YOUR ASSIGNMENT: Every record below must come back exactly as given.

RECORDS TO USE:
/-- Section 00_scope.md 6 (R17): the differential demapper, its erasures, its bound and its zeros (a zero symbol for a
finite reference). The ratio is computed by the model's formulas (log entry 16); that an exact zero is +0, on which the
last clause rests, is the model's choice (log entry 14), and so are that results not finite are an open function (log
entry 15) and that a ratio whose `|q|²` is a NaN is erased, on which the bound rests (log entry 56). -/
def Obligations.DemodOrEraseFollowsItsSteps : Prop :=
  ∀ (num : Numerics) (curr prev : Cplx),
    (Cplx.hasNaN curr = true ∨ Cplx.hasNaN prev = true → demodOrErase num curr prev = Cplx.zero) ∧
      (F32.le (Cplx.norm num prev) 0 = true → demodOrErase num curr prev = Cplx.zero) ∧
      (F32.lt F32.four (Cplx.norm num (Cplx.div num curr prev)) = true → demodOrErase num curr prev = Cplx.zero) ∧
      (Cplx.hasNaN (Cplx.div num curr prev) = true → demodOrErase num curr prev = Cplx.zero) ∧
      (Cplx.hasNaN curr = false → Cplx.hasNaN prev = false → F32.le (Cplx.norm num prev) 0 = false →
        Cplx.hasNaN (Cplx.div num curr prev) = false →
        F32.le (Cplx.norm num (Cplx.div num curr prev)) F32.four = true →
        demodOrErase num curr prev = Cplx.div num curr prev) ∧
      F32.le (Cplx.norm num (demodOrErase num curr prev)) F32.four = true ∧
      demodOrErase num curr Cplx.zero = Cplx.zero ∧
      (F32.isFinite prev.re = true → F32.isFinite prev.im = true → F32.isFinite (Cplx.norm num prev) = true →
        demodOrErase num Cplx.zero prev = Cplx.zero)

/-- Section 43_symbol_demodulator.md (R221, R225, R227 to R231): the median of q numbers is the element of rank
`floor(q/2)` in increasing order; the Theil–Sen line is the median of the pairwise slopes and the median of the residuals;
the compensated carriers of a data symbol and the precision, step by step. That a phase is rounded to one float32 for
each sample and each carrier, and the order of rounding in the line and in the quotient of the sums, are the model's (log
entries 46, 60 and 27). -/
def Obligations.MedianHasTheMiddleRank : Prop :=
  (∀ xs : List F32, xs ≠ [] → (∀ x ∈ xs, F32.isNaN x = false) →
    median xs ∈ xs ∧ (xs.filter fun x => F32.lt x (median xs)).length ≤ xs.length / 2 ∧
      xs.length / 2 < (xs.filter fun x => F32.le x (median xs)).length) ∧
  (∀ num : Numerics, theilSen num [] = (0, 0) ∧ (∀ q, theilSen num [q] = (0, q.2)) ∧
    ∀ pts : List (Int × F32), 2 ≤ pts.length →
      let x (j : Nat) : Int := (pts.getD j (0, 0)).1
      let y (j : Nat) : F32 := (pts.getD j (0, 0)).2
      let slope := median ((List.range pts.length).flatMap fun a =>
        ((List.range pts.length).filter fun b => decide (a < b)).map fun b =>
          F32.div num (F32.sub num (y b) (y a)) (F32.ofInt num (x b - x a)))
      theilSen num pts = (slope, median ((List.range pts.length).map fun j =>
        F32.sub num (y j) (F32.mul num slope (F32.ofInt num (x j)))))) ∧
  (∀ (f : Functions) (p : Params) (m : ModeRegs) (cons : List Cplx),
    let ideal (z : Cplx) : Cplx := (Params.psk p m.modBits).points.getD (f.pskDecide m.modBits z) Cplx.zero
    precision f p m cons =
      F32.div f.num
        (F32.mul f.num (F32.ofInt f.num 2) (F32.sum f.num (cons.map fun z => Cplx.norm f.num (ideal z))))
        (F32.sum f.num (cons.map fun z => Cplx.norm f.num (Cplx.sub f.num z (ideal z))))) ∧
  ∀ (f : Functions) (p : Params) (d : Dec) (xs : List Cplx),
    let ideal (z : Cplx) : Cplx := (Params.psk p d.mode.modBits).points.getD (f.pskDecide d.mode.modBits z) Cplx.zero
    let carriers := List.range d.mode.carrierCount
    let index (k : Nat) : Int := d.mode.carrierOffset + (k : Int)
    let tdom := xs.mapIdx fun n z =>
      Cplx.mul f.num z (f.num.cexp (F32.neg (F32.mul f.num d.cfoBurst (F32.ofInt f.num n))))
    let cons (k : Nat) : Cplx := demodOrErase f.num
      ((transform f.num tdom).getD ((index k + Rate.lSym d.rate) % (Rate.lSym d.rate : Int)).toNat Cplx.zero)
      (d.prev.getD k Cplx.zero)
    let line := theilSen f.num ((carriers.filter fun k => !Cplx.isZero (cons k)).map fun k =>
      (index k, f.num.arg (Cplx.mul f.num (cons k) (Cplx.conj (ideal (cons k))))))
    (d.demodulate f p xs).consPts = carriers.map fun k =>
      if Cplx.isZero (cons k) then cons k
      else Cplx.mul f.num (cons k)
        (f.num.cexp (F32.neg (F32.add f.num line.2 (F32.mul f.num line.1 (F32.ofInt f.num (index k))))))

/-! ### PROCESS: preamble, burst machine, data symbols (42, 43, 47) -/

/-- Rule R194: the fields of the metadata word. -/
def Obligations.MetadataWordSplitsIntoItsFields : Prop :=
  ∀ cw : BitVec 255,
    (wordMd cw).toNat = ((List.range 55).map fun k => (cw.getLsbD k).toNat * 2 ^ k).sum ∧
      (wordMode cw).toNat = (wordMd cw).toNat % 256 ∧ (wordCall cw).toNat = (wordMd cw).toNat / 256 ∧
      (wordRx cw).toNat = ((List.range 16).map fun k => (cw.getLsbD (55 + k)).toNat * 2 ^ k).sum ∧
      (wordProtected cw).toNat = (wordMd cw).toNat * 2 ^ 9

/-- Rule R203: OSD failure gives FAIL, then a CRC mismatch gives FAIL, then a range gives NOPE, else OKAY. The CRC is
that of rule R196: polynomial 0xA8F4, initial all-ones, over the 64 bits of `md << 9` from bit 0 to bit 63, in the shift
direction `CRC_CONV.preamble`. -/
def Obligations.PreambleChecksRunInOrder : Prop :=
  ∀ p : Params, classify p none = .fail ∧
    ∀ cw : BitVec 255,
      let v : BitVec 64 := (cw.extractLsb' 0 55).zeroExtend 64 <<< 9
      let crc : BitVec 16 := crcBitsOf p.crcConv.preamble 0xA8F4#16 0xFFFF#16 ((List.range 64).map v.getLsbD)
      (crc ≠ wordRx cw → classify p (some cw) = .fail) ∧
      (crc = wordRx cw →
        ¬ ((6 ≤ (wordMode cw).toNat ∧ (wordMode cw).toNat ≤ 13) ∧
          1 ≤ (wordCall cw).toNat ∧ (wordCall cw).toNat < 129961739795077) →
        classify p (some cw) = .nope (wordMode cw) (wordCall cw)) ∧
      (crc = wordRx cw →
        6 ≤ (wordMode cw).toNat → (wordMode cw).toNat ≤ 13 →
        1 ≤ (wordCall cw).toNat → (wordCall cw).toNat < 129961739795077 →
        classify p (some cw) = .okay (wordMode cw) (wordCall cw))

YOUR RESPONSE:
/-- Section 00_scope.md 6 (R17): the differential demapper, its erasures, its bound and its zeros (a zero symbol for a
finite reference). The ratio is computed by the model's formulas (log entry 16); that an exact zero is +0, on which the
last clause rests, is the model's choice (log entry 14), and so are that results not finite are an open function (log
entry 15) and that a ratio whose `|q|²` is a NaN is erased, on which the bound rests (log entry 56). -/
def Obligations.DemodOrEraseFollowsItsSteps : Prop :=
  ∀ (num : Numerics) (curr prev : Cplx),
    (Cplx.hasNaN curr = true ∨ Cplx.hasNaN prev = true → demodOrErase num curr prev = Cplx.zero) ∧
      (F32.le (Cplx.norm num prev) 0 = true → demodOrErase num curr prev = Cplx.zero) ∧
      (F32.lt F32.four (Cplx.norm num (Cplx.div num curr prev)) = true → demodOrErase num curr prev = Cplx.zero) ∧
      (Cplx.hasNaN (Cplx.div num curr prev) = true → demodOrErase num curr prev = Cplx.zero) ∧
      (Cplx.hasNaN curr = false → Cplx.hasNaN prev = false → F32.le (Cplx.norm num prev) 0 = false →
        Cplx.hasNaN (Cplx.div num curr prev) = false →
        F32.le (Cplx.norm num (Cplx.div num curr prev)) F32.four = true →
        demodOrErase num curr prev = Cplx.div num curr prev) ∧
      F32.le (Cplx.norm num (demodOrErase num curr prev)) F32.four = true ∧
      demodOrErase num curr Cplx.zero = Cplx.zero ∧
      (F32.isFinite prev.re = true → F32.isFinite prev.im = true → F32.isFinite (Cplx.norm num prev) = true →
        demodOrErase num Cplx.zero prev = Cplx.zero)

/-- Section 43_symbol_demodulator.md (R221, R225, R227 to R231): the median of q numbers is the element of rank
`floor(q/2)` in increasing order; the Theil–Sen line is the median of the pairwise slopes and the median of the residuals;
the compensated carriers of a data symbol and the precision, step by step. That a phase is rounded to one float32 for
each sample and each carrier, and the order of rounding in the line and in the quotient of the sums, are the model's (log
entries 46, 60 and 27). -/
def Obligations.MedianHasTheMiddleRank : Prop :=
  (∀ xs : List F32, xs ≠ [] → (∀ x ∈ xs, F32.isNaN x = false) →
    median xs ∈ xs ∧ (xs.filter fun x => F32.lt x (median xs)).length ≤ xs.length / 2 ∧
      xs.length / 2 < (xs.filter fun x => F32.le x (median xs)).length) ∧
  (∀ num : Numerics, theilSen num [] = (0, 0) ∧ (∀ q, theilSen num [q] = (0, q.2)) ∧
    ∀ pts : List (Int × F32), 2 ≤ pts.length →
      let x (j : Nat) : Int := (pts.getD j (0, 0)).1
      let y (j : Nat) : F32 := (pts.getD j (0, 0)).2
      let slope := median ((List.range pts.length).flatMap fun a =>
        ((List.range pts.length).filter fun b => decide (a < b)).map fun b =>
          F32.div num (F32.sub num (y b) (y a)) (F32.ofInt num (x b - x a)))
      theilSen num pts = (slope, median ((List.range pts.length).map fun j =>
        F32.sub num (y j) (F32.mul num slope (F32.ofInt num (x j)))))) ∧
  (∀ (f : Functions) (p : Params) (m : ModeRegs) (cons : List Cplx),
    let ideal (z : Cplx) : Cplx := (Params.psk p m.modBits).points.getD (f.pskDecide m.modBits z) Cplx.zero
    precision f p m cons =
      F32.div f.num
        (F32.mul f.num (F32.ofInt f.num 2) (F32.sum f.num (cons.map fun z => Cplx.norm f.num (ideal z))))
        (F32.sum f.num (cons.map fun z => Cplx.norm f.num (Cplx.sub f.num z (ideal z))))) ∧
  ∀ (f : Functions) (p : Params) (d : Dec) (xs : List Cplx),
    let ideal (z : Cplx) : Cplx := (Params.psk p d.mode.modBits).points.getD (f.pskDecide d.mode.modBits z) Cplx.zero
    let carriers := List.range d.mode.carrierCount
    let index (k : Nat) : Int := d.mode.carrierOffset + (k : Int)
    let tdom := xs.mapIdx fun n z =>
      Cplx.mul f.num z (f.num.cexp (F32.neg (F32.mul f.num d.cfoBurst (F32.ofInt f.num n))))
    let cons (k : Nat) : Cplx := demodOrErase f.num
      ((transform f.num tdom).getD ((index k + Rate.lSym d.rate) % (Rate.lSym d.rate : Int)).toNat Cplx.zero)
      (d.prev.getD k Cplx.zero)
    let line := theilSen f.num ((carriers.filter fun k => !Cplx.isZero (cons k)).map fun k =>
      (index k, f.num.arg (Cplx.mul f.num (cons k) (Cplx.conj (ideal (cons k))))))
    (d.demodulate f p xs).consPts = carriers.map fun k =>
      if Cplx.isZero (cons k) then cons k
      else Cplx.mul f.num (cons k)
        (f.num.cexp (F32.neg (F32.add f.num line.2 (F32.mul f.num line.1 (F32.ofInt f.num (index k))))))

/-! ### PROCESS: preamble, burst machine, data symbols (42, 43, 47) -/

/-- Rule R194: the fields of the metadata word. -/
def Obligations.MetadataWordSplitsIntoItsFields : Prop :=
  ∀ cw : BitVec 255,
    (wordMd cw).toNat = ((List.range 55).map fun k => (cw.getLsbD k).toNat * 2 ^ k).sum ∧
      (wordMode cw).toNat = (wordMd cw).toNat % 256 ∧ (wordCall cw).toNat = (wordMd cw).toNat / 256 ∧
      (wordRx cw).toNat = ((List.range 16).map fun k => (cw.getLsbD (55 + k)).toNat * 2 ^ k).sum ∧
      (wordProtected cw).toNat = (wordMd cw).toNat * 2 ^ 9

/-- Rule R203: OSD failure gives FAIL, then a CRC mismatch gives FAIL, then a range gives NOPE, else OKAY. The CRC is
that of rule R196: polynomial 0xA8F4, initial all-ones, over the 64 bits of `md << 9` from bit 0 to bit 63, in the shift
direction `CRC_CONV.preamble`. -/
def Obligations.PreambleChecksRunInOrder : Prop :=
  ∀ p : Params, classify p none = .fail ∧
    ∀ cw : BitVec 255,
      let v : BitVec 64 := (cw.extractLsb' 0 55).zeroExtend 64 <<< 9
      let crc : BitVec 16 := crcBitsOf p.crcConv.preamble 0xA8F4#16 0xFFFF#16 ((List.range 64).map v.getLsbD)
      (crc ≠ wordRx cw → classify p (some cw) = .fail) ∧
      (crc = wordRx cw →
        ¬ ((6 ≤ (wordMode cw).toNat ∧ (wordMode cw).toNat ≤ 13) ∧
          1 ≤ (wordCall cw).toNat ∧ (wordCall cw).toNat < 129961739795077) →
        classify p (some cw) = .nope (wordMode cw) (wordCall cw)) ∧
      (crc = wordRx cw →
        6 ≤ (wordMode cw).toNat → (wordMode cw).toNat ≤ 13 →
        1 ≤ (wordCall cw).toNat → (wordCall cw).toNat < 129961739795077 →
        classify p (some cw) = .okay (wordMode cw) (wordCall cw))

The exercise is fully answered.